:: Supplied information
-- ==== Sys2Proof/Machine/Core.lean ====
section
/-! DEFINITION. The machine as the host runs it. -/

def Sys2Proof.core : Host.Core := { State := Sys2Proof.Machine.State, Fault := Sys2Proof.Machine.Fault, Refusal := Sys2Proof.Machine.Refusal, step := Sys2Proof.Machine.step, reset := Sys2Proof.Machine.State.reset }
end

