-- ==== Sys2Proof/Safety.lean ====
section
/-! DEFINITION. What a legal state is: the invariants of spec 10_state R55 with the range every rule of 10_state gives a
field, and the terms the statements use (frames, spec-side formulas). Each part is an abbreviation of a decidable
proposition, so that a test can evaluate it. -/

namespace Sys2Proof.Machine

/-! ## Operation codes -/

/-- The operation codes 30_encoding R102 lists; every other one is undefined (R109). -/
def legalOps : List OpField :=
  [0x00#8, 0x01#8, 0x02#8, 0x03#8, 0x04#8, 0x05#8, 0x06#8, 0x07#8, 0x08#8, 0x09#8, 0x0A#8, 0x0B#8,
    0x10#8, 0x11#8, 0x12#8, 0x13#8, 0x14#8, 0x15#8, 0x20#8, 0x21#8, 0x22#8, 0x23#8, 0x24#8, 0x25#8,
    0x30#8, 0x31#8, 0x32#8, 0x33#8, 0x34#8, 0x35#8, 0x36#8, 0x40#8, 0x41#8, 0x42#8, 0x43#8, 0x48#8,
    0x49#8, 0x50#8, 0x51#8, 0x52#8, 0x53#8, 0x54#8, 0x55#8, 0x56#8, 0x60#8, 0x61#8, 0x62#8, 0x63#8,
    0x64#8, 0x65#8, 0x66#8, 0x6C#8, 0x6D#8, 0x6E#8, 0x70#8, 0x73#8, 0x74#8, 0x75#8, 0x76#8, 0x77#8,
    0x78#8, 0x80#8, 0x81#8, 0x82#8, 0x83#8, 0x84#8, 0x85#8, 0x86#8]

/-! ## Ranges -/

/-- A gain word, amplitude, volume, depth or pulse width: 0..1023. -/
abbrev IsGain (x : Int) : Prop := 0 ≤ x ∧ x ≤ 1023

/-- A sample or a table index: 0..4095. -/
abbrev IsSample (x : Int) : Prop := 0 ≤ x ∧ x ≤ 4095

/-- A phase increment: 0..INC_MAX (R22). -/
abbrev IsInc (p : Params) (x : Int) : Prop := 0 ≤ x ∧ x ≤ p.incMax

/-- A velocity: 0..127. -/
abbrev IsVel (x : Int) : Prop := 0 ≤ x ∧ x ≤ 127

/-- A note in NOTE_MIN..NOTE_MAX (49_voice_allocator R371). -/
abbrev IsNote (p : Params) (n : Note) : Prop := p.noteMin ≤ n ∧ n ≤ p.noteMax

/-- `none`, or a note in range. -/
abbrev OptNote (p : Params) (x : Option Note) : Prop := ∀ n ∈ x, IsNote p n

/-- A signed 32-bit register. -/
abbrev IsWord32 (x : Int) : Prop := -2147483648 ≤ x ∧ x ≤ 2147483647

/-- `none`, or a pulse of the measure. -/
abbrev OptPulse (m : Nat) (x : Option Nat) : Prop := ∀ k ∈ x, k < m

/-! ## The parts of a legal state -/

/-- R21, R22, R23. -/
abbrev OscOk (p : Params) (x : Osc) : Prop :=
  (0 ≤ x.phase ∧ x.phase < p.cycle) ∧ IsInc p x.inc ∧ IsInc p x.lastTgt ∧ IsInc p x.portaFrom

/-- R24. -/
abbrev VoiceOk (p : Params) (x : Voice) : Prop := OptNote p x.note ∧ OptNote p x.key

/-- No two voices hold the same key (R24, R55). -/
abbrev KeysDistinct (v : Vector Voice 4) : Prop := ∀ i j : Fin 4, i ≠ j → v[i].key = none ∨ v[i].key ≠ v[j].key

/-- R27. -/
abbrev EngineOk (p : Params) (x : Engine) : Prop :=
  (p.octMin ≤ x.octave ∧ x.octave ≤ p.octMax) ∧ IsGain x.volume ∧
    (-p.detuneMax ≤ x.detune ∧ x.detune ≤ p.detuneMax)

/-- R28. -/
abbrev PwOk (x : PulseWidth) : Prop := IsGain x.knob ∧ IsGain x.eff ∧ (0 ≤ x.edge ∧ x.edge < 600)

/-- R29. -/
abbrev MixerOk (p : Params) (x : Mixer) : Prop :=
  x.bitMunch ≤ p.bitMunchMax ∧ IsGain x.loadRamp ∧ IsGain x.masterVol

/-- R31, R32. -/
abbrev EnvOk (x : Envelope) : Prop :=
  IsGain x.amp ∧ IsGain x.start ∧ IsVel x.pendVel ∧ IsGain x.sustain ∧
    x.attack < 2 ^ 32 ∧ x.decay < 2 ^ 32 ∧ x.release < 2 ^ 32

/-- R33. -/
abbrev EnvModOk (x : EnvMod) : Prop :=
  (∀ e : Fin 2, 0 ≤ x.pitch[e]) ∧ (0 ≤ x.cut ∧ x.cut ≤ 255) ∧ 0 ≤ x.rate

/-- R34. -/
abbrev LfoModOk (x : LfoMod) : Prop := IsGain x.ampMod

/-- R35. -/
abbrev VelModOk (x : VelMod) : Prop :=
  (∀ e : Fin 2, 0 ≤ x.pitch[e]) ∧ (0 ≤ x.cut ∧ x.cut ≤ 255) ∧ IsGain x.amp ∧ IsGain x.pw ∧ 0 ≤ x.rate

/-- R36. -/
abbrev MatrixOk (x : Vector Int 17) : Prop := ∀ k : Fin 17, IsGain x[k]

/-- R37, R38. -/
abbrev LfoOk (p : Params) (x : Lfo) : Prop :=
  x.index < 600 ∧ x.counter < 2 ^ 32 ∧ IsSample x.val ∧ x.eighthSync ≤ 15 ∧
    (p.lfoTicksMin ≤ x.rate ∧ x.rate ≤ p.lfoTicksMax) ∧ x.range ≤ 3

/-- R39. -/
abbrev UiOk (p : Params) (x : Ui) : Prop :=
  x.uiCounter < p.uiRefreshDiv ∧ x.arrowCounter < p.arrowDiv ∧ x.blinkCounter < p.blinkDiv ∧ x.arrowFrame ≤ 255

/-- R40, R41. -/
abbrev FilterOk (p : Params) (x : Filter) : Prop :=
  IsWord32 x.lp0 ∧ IsWord32 x.lp1 ∧ (0 ≤ x.cutEff ∧ x.cutEff ≤ p.coefMax) ∧ (0 ≤ x.fb ∧ x.fb ≤ 2 * p.coefMax) ∧
    (0 ≤ x.cutoff ∧ x.cutoff ≤ p.coefMax) ∧ (0 ≤ x.resonance ∧ x.resonance ≤ p.coefMax)

/-- R42. -/
abbrev ShapeOk (p : Params) (x : ShapeParams) : Prop :=
  x.shaperType < p.nShaperType ∧ IsGain x.shaperAmount ∧ IsGain x.gainAmount

/-- R43; the list of held keys holds no key twice (49_voice_allocator R386). -/
abbrev AllocOk (p : Params) (x : Alloc) : Prop :=
  x.unisonCount ≤ 3 ∧ (0 ≤ x.unisonSpread ∧ x.unisonSpread ≤ p.spreadMax) ∧
    (∀ v : Fin 4, 0 ≤ x.unisonOff[v] ∧ x.unisonOff[v] ≤ 3 * p.spreadMax) ∧ x.portaTime < 2 ^ 32 ∧
    x.held.length ≤ p.heldCap ∧ (∀ n ∈ x.held, IsNote p n) ∧ x.held.Nodup

/-- R44, R45; the period is the one of the tempo (46_clock R271). -/
abbrev ClockOk (p : Params) (x : Clock) : Prop :=
  x.pulse < 2 * x.div ∧ x.eighth < 2 ^ 32 ∧ (∃ k : Fin 4, x.div = p.divTable[k]) ∧
    x.swingOffset ≤ x.div / 2 ∧ (20 ≤ x.bpm ∧ x.bpm ≤ 320) ∧ x.periodUs = 60000000 / (x.bpm * 96) ∧
    x.outClockPhase < 24 ∧ x.divSel ≤ 3

/-- R46. -/
abbrev ExtOk (x : ExtSync) : Prop :=
  x.extPulse ≤ 11 ∧ (∀ i : Fin 24, x.bpmBuf[i] ≤ 65535) ∧ x.bpmBufCount ≤ 24

/-- R47, for a measure of `m` pulses and a current sequence of `len` steps. -/
abbrev SeqOk (m len : Nat) (x : Transport) : Prop :=
  x.step < len ∧ OptPulse m x.pendRel ∧ (x.dir = 1 ∨ x.dir = -1) ∧ (1 ≤ x.mag ∧ x.mag ≤ 15)

/-- 20_memory R79. -/
abbrev SequenceOk (p : Params) (x : Sequence) : Prop :=
  (∀ (v : Fin 4) (t : Fin 16), OptNote p x.notes[v][t]) ∧ (∀ t : Fin 16, IsVel x.vel[t]) ∧
    (∀ c : Fin 4, x.ccNum[c] ≤ 127) ∧ (∀ (c : Fin 4) (t : Fin 16), x.ccVal[c][t] ≤ 127) ∧
    x.noteDuration ≤ 1023 ∧ x.divSelection ≤ 3 ∧ (1 ≤ x.patternLength ∧ x.patternLength ≤ 16) ∧
    (-48 ≤ x.transpose ∧ x.transpose ≤ 48) ∧ x.swing ≤ p.swingMax ∧ (20 ≤ x.bpm ∧ x.bpm ≤ 320)

/-- R49, R50, for a measure of `m` pulses; the raw list holds no note twice and its length is tracked (48_arpeggiator
R351, R352). -/
abbrev ArpOk (p : Params) (m : Nat) (x : Arp) : Prop :=
  (x.raw.length ≤ 10 ∧ (∀ n ∈ x.raw, IsNote p n) ∧ x.raw.Nodup) ∧ (x.sorted.length ≤ 10 ∧ ∀ n ∈ x.sorted, IsNote p n) ∧
    x.len = x.raw.length ∧ x.pos ≤ 9 ∧ x.oct ≤ x.octRange ∧ OptPulse m x.pendRel ∧ OptNote p x.note ∧ IsVel x.vel ∧
    x.octRange ≤ 3 ∧ (1 ≤ x.dur ∧ x.dur ≤ 95)

/-- R51. -/
abbrev OutboxOk (p : Params) (x : Outbox) : Prop :=
  (∀ e ∈ x.arpOn, IsNote p e.1 ∧ IsVel e.2) ∧ OptNote p x.arpOff ∧
    (∀ b ∈ x.seqOn, (∀ v : Fin 4, OptNote p b.notes[v]) ∧ IsVel b.vel) ∧
    (∀ b ∈ x.seqOff, ∀ v : Fin 4, OptNote p b[v]) ∧ x.clock ≤ 255 ∧ (∀ v : Fin 4, OptNote p x.seqNotes[v])

/-- 20_memory: the table memories are in canonical form and every Sequence record is in range. -/
abbrev MemOk (p : Params) (x : Memory) : Prop := x.wf = true ∧ ∀ q : Fin 8, SequenceOk p x.seq[q]

/-- No request port has two pulses waiting (60_exceptions R418). -/
abbrev PortsOk (x : Ports) : Prop := x.strobes.Nodup

/-- The legal states: the invariants of R55 and every field inside the range its rule states, under a legal
configuration. -/
structure Inv (s : State) : Prop where
  params : s.params.Legal
  osc : ∀ o : Fin 8, OscOk s.params s.osc[o]
  voices : ∀ v : Fin 4, VoiceOk s.params s.voices[v]
  keys : KeysDistinct s.voices
  engines : ∀ e : Fin 2, EngineOk s.params s.engines[e]
  pw : PwOk s.pw
  mixer : MixerOk s.params s.mixer
  env : EnvOk s.env
  envMod : EnvModOk s.envMod
  lfo : LfoOk s.params s.lfo
  lfoMod : LfoModOk s.lfoMod
  qVel : VelModOk s.qVel
  vel : VelModOk s.vel
  matrix : MatrixOk s.matrix
  ui : UiOk s.params s.ui
  filter : FilterOk s.params s.filter
  shape : ShapeOk s.params s.shape
  alloc : AllocOk s.params s.alloc
  clock : ClockOk s.params s.clock
  ext : ExtOk s.ext
  seq : SeqOk (measure s) (currentSeq s).patternLength s.seq
  arp : ArpOk s.params (measure s) s.arp
  outbox : OutboxOk s.params s.outbox
  mem : MemOk s.params s.mem
  ports : PortsOk s.ports

/-! ## Terms the statements use -/

/-- The DATA operand read unsigned, `zext_32(DATA)` (30_encoding R104). -/
abbrev uData (data : DataField) : Int := (data.toNat : Int)

/-- An integer brought into a range (00_scope R12). -/
abbrev within (lo hi v : Int) : Int := if v < lo then lo else if hi < v then hi else v

/-- A sample's distance from the centre scaled by a gain word in 1/1024ths, floored (00_scope R12). -/
abbrev scaled (x g : Int) : Int := 2048 + (x - 2048) * g / 1024

/-- The bits of a command word that its operation reads: OP, and the columns of 30_encoding R102 that carry a field. -/
def readMask (op : OpField) : CmdWord :=
  let sel := [0x10#8, 0x11#8, 0x12#8, 0x13#8, 0x15#8, 0x36#8, 0x48#8, 0x62#8, 0x65#8, 0x66#8, 0x6C#8, 0x6D#8, 0x86#8]
  let addr := [0x15#8, 0x66#8, 0x6C#8, 0x80#8, 0x81#8]
  let noData := [0x00#8, 0x01#8, 0x02#8, 0x03#8, 0x04#8, 0x05#8, 0x09#8, 0x0B#8, 0x25#8, 0x35#8, 0x52#8, 0x53#8, 0x54#8,
    0x56#8, 0x60#8, 0x61#8, 0x62#8, 0x6C#8, 0x6D#8, 0x81#8]
  packWord 0xFF#8 (if op ∈ sel then 0xFF#8 else 0#8)
    (if op ∈ addr then 0xFFFF#16 else if op = 0x65#8 then 0x0FFF#16 else if op = 0x6E#8 then 0x000F#16 else 0#16)
    (if op ∈ noData then 0#32 else 0xFFFFFFFF#32)

/-- The sample oscillator o gives in a state (40_oscillator_bank R124): the entry of its engine's wavetable at the
phase's integer part, or the silence value. -/
def SoundsSample (s : State) (o : Fin 8) (x : Int) : Prop :=
  if s.voices[voiceOf o].sounding then
    ∃ u, wtRead s.engines[engineOf o].wave (s.osc[o].phase / 2 ^ s.params.fracBits) s = some (x, u)
  else x = 2048

/-- Every lookup table holds what its parameter asks for (20_memory R77, R78, R80; 45_waveshaper_gain R257, R261). -/
structure TablesMatch (s : State) : Prop where
  vol : ∀ (e : Fin 2) (x : Nat), x < 4096 →
    s.mem.read (.vol e) x = BitVec.ofInt 12 (scaled (x : Int) s.engines[e].volume)
  shaper : ∀ x : Nat, x < 4096 →
    s.mem.read .shaper x = shaperEntry s.params s.shape.shaperType s.shape.shaperAmount x
  gain : ∀ x : Nat, x < 4096 →
    s.mem.read .gain x =
      BitVec.ofInt 12 (within 0 4095 (2048 + ((x : Int) - 2048) * (1024 + s.params.gainSlope * s.shape.gainAmount) / 1024))

/-- Which operations may store into a table memory: WRITE_WAVETABLE, SET_VOLUME, SET_SHAPER, SET_GAIN each into its own
kind of table, RESET into all. -/
def mayStore (i : Instr) (T : Space) : Bool :=
  match i with
  | .reset => true
  | .writeWavetable _ _ _ => (T matches .user _)
  | .setVolume _ _ => (T matches .vol _)
  | .setShaper _ _ => (T matches .shaper)
  | .setGain _ => (T matches .gain)
  | _ => false

/-- Which operations may change a Sequence record: the four editing operations, a captured KEY_ON, and RESET. -/
def mayEdit (i : Instr) : Bool :=
  match i with
  | .reset => true
  | .seqWrite _ _ _ _ _ => true
  | .seqSetParam _ _ _ => true
  | .seqCopy _ _ => true
  | .seqClear _ => true
  | .keyOn _ _ => true
  | _ => false

/-- The end of an evaluation of the envelope outside Idle (42_envelope R188). -/
abbrev evaluated (s : State) : State := deriveIncrements (updateFilterCoef (envOutputs s))

/-- `t` is `s` after the entry into Attack (42_envelope R187): the trigger is no longer pending, the amplitude is the
start level, marked voices are silent and no voice is marked, the queued velocity modulation is the active one, the LFO
restarts where it is set to, and outputs, coefficients, pulse width and increments are derived afresh. -/
def EntersAttack (s t : State) : Prop :=
  ∃ voices : Vector Voice 4,
    (∀ v : Fin 4, voices[v] =
      { s.voices[v] with
        sounding := if s.voices[v].muteOnTrig then false else s.voices[v].sounding
        muteOnTrig := false }) ∧
    t = deriveIncrements (updatePulseWidth (updateFilterCoef (envOutputs
      ((((s.withEnv { s.env with trigPending := false, start := s.env.amp, stage := .attack, t0 := s.inputs.now }).withVoices
        voices).withVel s.qVel).withLfo
          (if s.lfo.retrig then { s.lfo with index := 0, counter := 0 } else s.lfo)))))

/-- `t` is `s` after one call of a pending trigger (42_envelope R186): one step of the click-avoidance fade, or the
entry into Attack. -/
def TriggerStepped (s t : State) : Prop :=
  if s.params.envClickThresh < s.env.amp then t = s.withEnv { s.env with amp := s.env.amp - s.params.envClickStep }
  else EntersAttack s t

/-- `t` is `s` after the envelope was triggered at a velocity (42_envelope R185). -/
def Triggered (vel : Int) (s t : State) : Prop :=
  TriggerStepped
    ((queueVelocity (s.withEnv { s.env with pendVel := vel })).withEnv
      { s.env with pendVel := vel, trigPending := true }) t

/-- `t` is `s` after the envelope was released (42_envelope R192). -/
def Released (s t : State) : Prop :=
  t = s.withEnv
    (if s.env.stage ≠ .idle ∧ (s.env.stage ≠ .release ∨ s.env.trigPending = true) then
      { s.env with trigPending := false, start := s.env.amp, t0 := s.inputs.now, stage := .release }
    else { s.env with trigPending := false })

/-- `t` is `s` after voice v was given note n (49_voice_allocator R374): its two oscillators glide from their last
targets, the voice sounds unmarked, and the increments are derived. -/
def NoteGiven (v : Fin 4) (n : Note) (s t : State) : Prop :=
  ∃ (osc : Vector Osc 8) (voices : Vector Voice 4),
    (∀ o : Fin 8, osc[o] =
      { s.osc[o] with portaFrom := if o.val % 4 = v.val then s.osc[o].lastTgt else s.osc[o].portaFrom }) ∧
    (∀ u : Fin 4, voices[u] =
      if u = v then
        { s.voices[u] with
          note := some n, sounding := true, muteOnTrig := false, portaT0 := s.inputs.now, gliding := true }
      else s.voices[u]) ∧
    t = deriveIncrements ((s.withOsc osc).withVoices voices)

/-- `s` after voice v was given a note or `none` (49_voice_allocator R374) and, for `none`, marked as muted on the next
trigger: what a sequencer step, a mono assignment and a mono arpeggio do to one voice (47_sequencer R311, 48_arpeggiator
R355, 49_voice_allocator R387). -/
def noteOrMute (v : Fin 4) (x : Option Note) (s : State) : State :=
  let m := setNote v x s
  if x = none then m.withVoices (m.voices.set v { m.voices[v] with muteOnTrig := true }) else m
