/-- R228, R232, R233, R234, R235, R236, R303, R304, R334. -/
def Obligations.LfoAndTransportSettingsAreStored : Prop :=
  ∀ (s : State) (data : DataField) (sel : SelField) (step : BitVec 4) (q : Fin 8),
    exec (.setLfoShape data) s = .next (s.withLfo { s.lfo with
      shape := [Wave.sine, .triangle, .saw, .square, .user1, .user2, .user3, .noise].getD (min 7 data.toNat) .noise }) ∧
    exec (.setLfoRate data) s = .next (s.withLfo
      { s.lfo with rate := within s.params.lfoTicksMin s.params.lfoTicksMax (uData data) }) ∧
    exec (.setLfoRange data) s = .next (s.withLfo { s.lfo with range := min 3 data.toNat }) ∧
    exec (.setLfoRetrig data) s = .next (s.withLfo { s.lfo with retrig := decide (data ≠ 0) }) ∧
    exec (.setLfoSync data) s = .next (s.withLfo { s.lfo with
      sync := [LfoSync.free, .eighth, .quarter, .half, .whole, .doubleWhole].getD (min 5 data.toNat) .free
      eighthSync := 0 }) ∧
    exec .lfoSyncReset s = .next (s.withLfo { s.lfo with index := 0, counter := 0, eighthSync := 0 }) ∧
    (sel.toNat = q.val → exec (.seqSelect sel) s = .next (s.withSeq { s.seq with sel := q })) ∧
    exec (.setPlayMode data) s = .next (s.withSeq { s.seq with
      playMode := [PlayMode.forward, .reverse, .pendulum, .randomInterval, .drunk, .random].getD
        (min 5 data.toNat) .random
      dir := 1, mag := 1 }) ∧
    exec (.seqEdit step data) s =
      .next (s.withSeq { s.seq with edit := decide (data ≠ 0), editStep := step.toFin })

/-- R342, R343, R344, R345, R346, R347, R352. -/
def Obligations.ArpSettingsAreStoredAndSort : Prop :=
  ∀ (s : State) (data : DataField),
    exec (.setArpStepMode data) s = .next (s.withArp { s.arp with
      stepMode := [ArpStepMode.step1, .step2, .step3, .random, .twoForwardOneBack].getD
        (min 4 data.toNat) .twoForwardOneBack
      fresh := true, back := false, restart := false }) ∧
    exec (.setArpOctRange data) s = .next (s.withArp { s.arp with
      octRange := min 3 data.toNat, oct := s.arp.oct % (min 3 data.toNat + 1) }) ∧
    exec (.setArpNoteDur data) s = .next (s.withArp { s.arp with dur := max 1 (min 95 data.toNat) }) ∧
    exec (.setArpMono data) s = .next (s.withArp { s.arp with mono := decide (data ≠ 0) }) ∧
    ∃ byDir bySource : List Note,
      exec (.setArpDir data) s = .next (s.withArp { s.arp with
        dir := if data = 0 then .forward else .backward, sorted := byDir }) ∧
      exec (.setArpSource data) s = .next (s.withArp { s.arp with
        source := if data = 0 then .frontPanel else .midi, sorted := bySource }) ∧
      (s.arp.source = .frontPanel → byDir = if data = 0 then s.arp.raw else s.arp.raw.reverse) ∧
      (s.arp.source = .midi →
        if data = 0 then byDir.Perm s.arp.raw ∧ byDir.Pairwise (· ≤ ·) else byDir = s.arp.sorted) ∧
      (s.arp.dir = .forward →
        if data = 0 then bySource = s.arp.raw else bySource.Perm s.arp.raw ∧ bySource.Pairwise (· ≤ ·)) ∧
      (s.arp.dir = .backward → bySource = if data = 0 then s.arp.raw.reverse else s.arp.sorted)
::::
▸ **Task prompt**:
Pull every line containing the word "measure" out of the material.

▸ **Response area**:
/-- `none`, or a pulse of the measure. -/
/-- R47, for a measure of `m` pulses and a current sequence of `len` steps. -/
/-- R49, R50, for a measure of `m` pulses; the raw list holds no note twice and its length is tracked (48_arpeggiator
  seq : SeqOk (measure s) (currentSeq s).patternLength s.seq
  arp : ArpOk s.params (measure s) s.arp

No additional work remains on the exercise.